▸ **MATERIAL SHOWN**
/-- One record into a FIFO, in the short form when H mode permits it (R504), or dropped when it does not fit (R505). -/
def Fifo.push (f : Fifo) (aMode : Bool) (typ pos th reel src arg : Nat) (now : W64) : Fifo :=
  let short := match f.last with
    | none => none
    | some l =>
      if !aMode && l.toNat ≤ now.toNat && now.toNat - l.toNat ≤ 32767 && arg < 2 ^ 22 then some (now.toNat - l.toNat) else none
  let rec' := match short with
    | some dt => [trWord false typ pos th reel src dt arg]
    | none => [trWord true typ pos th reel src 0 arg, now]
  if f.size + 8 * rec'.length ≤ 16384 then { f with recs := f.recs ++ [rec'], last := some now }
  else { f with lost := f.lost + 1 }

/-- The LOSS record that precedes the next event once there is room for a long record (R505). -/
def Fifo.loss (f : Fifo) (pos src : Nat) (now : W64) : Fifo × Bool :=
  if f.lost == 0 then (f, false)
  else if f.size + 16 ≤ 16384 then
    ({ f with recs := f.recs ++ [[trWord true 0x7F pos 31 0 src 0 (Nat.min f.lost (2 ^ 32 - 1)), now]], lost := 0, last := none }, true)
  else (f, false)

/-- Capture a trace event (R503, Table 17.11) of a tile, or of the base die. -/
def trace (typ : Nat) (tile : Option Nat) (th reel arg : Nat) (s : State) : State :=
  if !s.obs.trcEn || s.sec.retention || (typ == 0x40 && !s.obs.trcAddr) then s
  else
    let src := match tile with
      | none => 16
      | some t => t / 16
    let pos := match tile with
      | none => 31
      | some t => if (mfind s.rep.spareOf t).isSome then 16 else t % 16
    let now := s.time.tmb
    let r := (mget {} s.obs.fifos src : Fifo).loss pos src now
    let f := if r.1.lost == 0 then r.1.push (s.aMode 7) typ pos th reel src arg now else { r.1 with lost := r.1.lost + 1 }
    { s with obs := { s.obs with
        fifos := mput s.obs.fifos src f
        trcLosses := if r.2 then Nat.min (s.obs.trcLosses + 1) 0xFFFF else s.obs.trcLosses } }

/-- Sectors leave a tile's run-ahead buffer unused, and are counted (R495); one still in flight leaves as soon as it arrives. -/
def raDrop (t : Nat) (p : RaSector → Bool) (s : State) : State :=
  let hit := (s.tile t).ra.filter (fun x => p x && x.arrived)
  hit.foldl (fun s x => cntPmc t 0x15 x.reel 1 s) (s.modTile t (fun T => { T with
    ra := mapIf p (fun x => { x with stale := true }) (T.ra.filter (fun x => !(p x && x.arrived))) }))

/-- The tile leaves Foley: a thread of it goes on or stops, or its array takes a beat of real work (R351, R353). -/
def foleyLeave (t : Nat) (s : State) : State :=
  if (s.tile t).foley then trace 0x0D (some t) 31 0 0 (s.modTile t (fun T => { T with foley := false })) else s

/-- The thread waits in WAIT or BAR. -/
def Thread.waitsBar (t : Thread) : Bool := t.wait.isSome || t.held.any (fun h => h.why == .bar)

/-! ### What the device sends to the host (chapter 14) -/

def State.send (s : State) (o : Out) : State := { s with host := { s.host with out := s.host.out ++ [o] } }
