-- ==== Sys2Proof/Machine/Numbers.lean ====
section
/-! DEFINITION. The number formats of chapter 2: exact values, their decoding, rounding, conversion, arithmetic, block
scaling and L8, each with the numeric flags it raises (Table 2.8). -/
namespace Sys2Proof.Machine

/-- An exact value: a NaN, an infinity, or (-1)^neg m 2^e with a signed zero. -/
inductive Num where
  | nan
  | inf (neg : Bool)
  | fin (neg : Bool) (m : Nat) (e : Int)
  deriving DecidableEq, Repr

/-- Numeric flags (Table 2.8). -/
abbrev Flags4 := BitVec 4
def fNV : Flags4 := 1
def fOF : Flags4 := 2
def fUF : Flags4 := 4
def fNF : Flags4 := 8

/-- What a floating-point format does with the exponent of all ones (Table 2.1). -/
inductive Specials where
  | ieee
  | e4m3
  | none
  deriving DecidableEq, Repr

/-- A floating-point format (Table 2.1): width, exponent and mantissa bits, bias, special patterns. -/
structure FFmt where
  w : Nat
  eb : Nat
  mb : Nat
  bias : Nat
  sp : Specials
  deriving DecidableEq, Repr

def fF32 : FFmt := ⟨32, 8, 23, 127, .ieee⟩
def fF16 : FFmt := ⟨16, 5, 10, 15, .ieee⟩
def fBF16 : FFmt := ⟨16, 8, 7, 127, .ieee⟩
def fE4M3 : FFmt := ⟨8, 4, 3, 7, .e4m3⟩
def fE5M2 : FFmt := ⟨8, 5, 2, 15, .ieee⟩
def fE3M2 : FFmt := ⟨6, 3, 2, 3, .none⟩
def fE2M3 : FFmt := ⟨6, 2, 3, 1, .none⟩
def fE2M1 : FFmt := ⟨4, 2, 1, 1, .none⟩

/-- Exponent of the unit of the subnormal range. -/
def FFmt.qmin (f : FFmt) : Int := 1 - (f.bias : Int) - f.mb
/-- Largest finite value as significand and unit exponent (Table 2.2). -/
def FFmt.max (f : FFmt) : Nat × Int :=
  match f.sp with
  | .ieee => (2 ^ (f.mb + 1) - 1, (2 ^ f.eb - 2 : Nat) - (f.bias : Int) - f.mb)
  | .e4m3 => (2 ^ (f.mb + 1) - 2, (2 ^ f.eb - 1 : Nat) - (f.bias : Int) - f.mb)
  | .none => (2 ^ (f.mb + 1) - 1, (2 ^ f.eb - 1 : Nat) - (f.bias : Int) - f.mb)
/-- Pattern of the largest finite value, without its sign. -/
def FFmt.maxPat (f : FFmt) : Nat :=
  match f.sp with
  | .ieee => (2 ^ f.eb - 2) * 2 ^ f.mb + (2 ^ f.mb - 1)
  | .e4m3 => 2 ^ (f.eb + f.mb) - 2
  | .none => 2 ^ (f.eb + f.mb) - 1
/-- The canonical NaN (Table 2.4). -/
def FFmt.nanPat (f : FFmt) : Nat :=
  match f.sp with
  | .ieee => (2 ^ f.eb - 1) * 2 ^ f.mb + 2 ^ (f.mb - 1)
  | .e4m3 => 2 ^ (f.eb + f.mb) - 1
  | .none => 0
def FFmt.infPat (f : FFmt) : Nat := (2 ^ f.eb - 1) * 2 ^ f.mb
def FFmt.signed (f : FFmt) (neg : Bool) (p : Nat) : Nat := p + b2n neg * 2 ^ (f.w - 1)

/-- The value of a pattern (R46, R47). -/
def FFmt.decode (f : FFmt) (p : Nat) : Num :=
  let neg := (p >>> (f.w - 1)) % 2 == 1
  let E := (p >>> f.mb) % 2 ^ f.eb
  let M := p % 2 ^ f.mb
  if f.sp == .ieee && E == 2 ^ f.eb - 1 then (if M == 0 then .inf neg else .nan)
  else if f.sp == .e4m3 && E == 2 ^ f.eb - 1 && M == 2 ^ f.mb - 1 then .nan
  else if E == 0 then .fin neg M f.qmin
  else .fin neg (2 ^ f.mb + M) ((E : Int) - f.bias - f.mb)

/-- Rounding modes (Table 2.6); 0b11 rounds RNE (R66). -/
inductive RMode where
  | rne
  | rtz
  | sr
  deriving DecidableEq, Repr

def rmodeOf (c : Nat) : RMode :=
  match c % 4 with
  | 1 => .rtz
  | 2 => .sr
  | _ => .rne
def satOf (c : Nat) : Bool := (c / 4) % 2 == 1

▸ **WORK ITEM**
Reproduce each entry above without a single difference.

▸ **SOLVED PROBLEM**
/-- One record into a FIFO, in the short form when H mode permits it (R504), or dropped when it does not fit (R505). -/
def Fifo.push (f : Fifo) (aMode : Bool) (typ pos th reel src arg : Nat) (now : W64) : Fifo :=
  let short := match f.last with
    | none => none
    | some l =>
      if !aMode && l.toNat ≤ now.toNat && now.toNat - l.toNat ≤ 32767 && arg < 2 ^ 22 then some (now.toNat - l.toNat) else none
  let rec' := match short with
    | some dt => [trWord false typ pos th reel src dt arg]
    | none => [trWord true typ pos th reel src 0 arg, now]
  if f.size + 8 * rec'.length ≤ 16384 then { f with recs := f.recs ++ [rec'], last := some now }
  else { f with lost := f.lost + 1 }

/-- The LOSS record that precedes the next event once there is room for a long record (R505). -/
def Fifo.loss (f : Fifo) (pos src : Nat) (now : W64) : Fifo × Bool :=
  if f.lost == 0 then (f, false)
  else if f.size + 16 ≤ 16384 then
    ({ f with recs := f.recs ++ [[trWord true 0x7F pos 31 0 src 0 (Nat.min f.lost (2 ^ 32 - 1)), now]], lost := 0, last := none }, true)
  else (f, false)

/-- Capture a trace event (R503, Table 17.11) of a tile, or of the base die. -/
def trace (typ : Nat) (tile : Option Nat) (th reel arg : Nat) (s : State) : State :=
  if !s.obs.trcEn || s.sec.retention || (typ == 0x40 && !s.obs.trcAddr) then s
  else
    let src := match tile with
      | none => 16
      | some t => t / 16
    let pos := match tile with
      | none => 31
      | some t => if (mfind s.rep.spareOf t).isSome then 16 else t % 16
    let now := s.time.tmb
    let r := (mget {} s.obs.fifos src : Fifo).loss pos src now
    let f := if r.1.lost == 0 then r.1.push (s.aMode 7) typ pos th reel src arg now else { r.1 with lost := r.1.lost + 1 }
    { s with obs := { s.obs with
        fifos := mput s.obs.fifos src f
        trcLosses := if r.2 then Nat.min (s.obs.trcLosses + 1) 0xFFFF else s.obs.trcLosses } }

/-- Sectors leave a tile's run-ahead buffer unused, and are counted (R495); one still in flight leaves as soon as it arrives. -/
def raDrop (t : Nat) (p : RaSector → Bool) (s : State) : State :=
  let hit := (s.tile t).ra.filter (fun x => p x && x.arrived)
  hit.foldl (fun s x => cntPmc t 0x15 x.reel 1 s) (s.modTile t (fun T => { T with
    ra := mapIf p (fun x => { x with stale := true }) (T.ra.filter (fun x => !(p x && x.arrived))) }))

/-- The tile leaves Foley: a thread of it goes on or stops, or its array takes a beat of real work (R351, R353). -/
def foleyLeave (t : Nat) (s : State) : State :=
  if (s.tile t).foley then trace 0x0D (some t) 31 0 0 (s.modTile t (fun T => { T with foley := false })) else s

/-- The thread waits in WAIT or BAR. -/
def Thread.waitsBar (t : Thread) : Bool := t.wait.isSome || t.held.any (fun h => h.why == .bar)

/-! ### What the device sends to the host (chapter 14) -/

def State.send (s : State) (o : Out) : State := { s with host := { s.host with out := s.host.out ++ [o] } }
-- ==== Sys2Proof/Machine/Numbers.lean ====
section
/-! DEFINITION. The number formats of chapter 2: exact values, their decoding, rounding, conversion, arithmetic, block
scaling and L8, each with the numeric flags it raises (Table 2.8). -/
namespace Sys2Proof.Machine

/-- An exact value: a NaN, an infinity, or (-1)^neg m 2^e with a signed zero. -/
inductive Num where
  | nan
  | inf (neg : Bool)
  | fin (neg : Bool) (m : Nat) (e : Int)
  deriving DecidableEq, Repr

/-- Numeric flags (Table 2.8). -/
abbrev Flags4 := BitVec 4
def fNV : Flags4 := 1
def fOF : Flags4 := 2
def fUF : Flags4 := 4
def fNF : Flags4 := 8

/-- What a floating-point format does with the exponent of all ones (Table 2.1). -/
inductive Specials where
  | ieee
  | e4m3
  | none
  deriving DecidableEq, Repr

/-- A floating-point format (Table 2.1): width, exponent and mantissa bits, bias, special patterns. -/
structure FFmt where
  w : Nat
  eb : Nat
  mb : Nat
  bias : Nat
  sp : Specials
  deriving DecidableEq, Repr

def fF32 : FFmt := ⟨32, 8, 23, 127, .ieee⟩
def fF16 : FFmt := ⟨16, 5, 10, 15, .ieee⟩
def fBF16 : FFmt := ⟨16, 8, 7, 127, .ieee⟩
def fE4M3 : FFmt := ⟨8, 4, 3, 7, .e4m3⟩
def fE5M2 : FFmt := ⟨8, 5, 2, 15, .ieee⟩
def fE3M2 : FFmt := ⟨6, 3, 2, 3, .none⟩
def fE2M3 : FFmt := ⟨6, 2, 3, 1, .none⟩
def fE2M1 : FFmt := ⟨4, 2, 1, 1, .none⟩

/-- Exponent of the unit of the subnormal range. -/
def FFmt.qmin (f : FFmt) : Int := 1 - (f.bias : Int) - f.mb
/-- Largest finite value as significand and unit exponent (Table 2.2). -/
def FFmt.max (f : FFmt) : Nat × Int :=
  match f.sp with
  | .ieee => (2 ^ (f.mb + 1) - 1, (2 ^ f.eb - 2 : Nat) - (f.bias : Int) - f.mb)
  | .e4m3 => (2 ^ (f.mb + 1) - 2, (2 ^ f.eb - 1 : Nat) - (f.bias : Int) - f.mb)
  | .none => (2 ^ (f.mb + 1) - 1, (2 ^ f.eb - 1 : Nat) - (f.bias : Int) - f.mb)
/-- Pattern of the largest finite value, without its sign. -/
def FFmt.maxPat (f : FFmt) : Nat :=
  match f.sp with
  | .ieee => (2 ^ f.eb - 2) * 2 ^ f.mb + (2 ^ f.mb - 1)
  | .e4m3 => 2 ^ (f.eb + f.mb) - 2
  | .none => 2 ^ (f.eb + f.mb) - 1
/-- The canonical NaN (Table 2.4). -/
def FFmt.nanPat (f : FFmt) : Nat :=
  match f.sp with
  | .ieee => (2 ^ f.eb - 1) * 2 ^ f.mb + 2 ^ (f.mb - 1)
  | .e4m3 => 2 ^ (f.eb + f.mb) - 1
  | .none => 0
def FFmt.infPat (f : FFmt) : Nat := (2 ^ f.eb - 1) * 2 ^ f.mb
def FFmt.signed (f : FFmt) (neg : Bool) (p : Nat) : Nat := p + b2n neg * 2 ^ (f.w - 1)

/-- The value of a pattern (R46, R47). -/
def FFmt.decode (f : FFmt) (p : Nat) : Num :=
  let neg := (p >>> (f.w - 1)) % 2 == 1
  let E := (p >>> f.mb) % 2 ^ f.eb
  let M := p % 2 ^ f.mb
  if f.sp == .ieee && E == 2 ^ f.eb - 1 then (if M == 0 then .inf neg else .nan)
  else if f.sp == .e4m3 && E == 2 ^ f.eb - 1 && M == 2 ^ f.mb - 1 then .nan
  else if E == 0 then .fin neg M f.qmin
  else .fin neg (2 ^ f.mb + M) ((E : Int) - f.bias - f.mb)

/-- Rounding modes (Table 2.6); 0b11 rounds RNE (R66). -/
inductive RMode where
  | rne
  | rtz
  | sr
  deriving DecidableEq, Repr

def rmodeOf (c : Nat) : RMode :=
  match c % 4 with
  | 1 => .rtz
  | 2 => .sr
  | _ => .rne
def satOf (c : Nat) : Bool := (c / 4) % 2 == 1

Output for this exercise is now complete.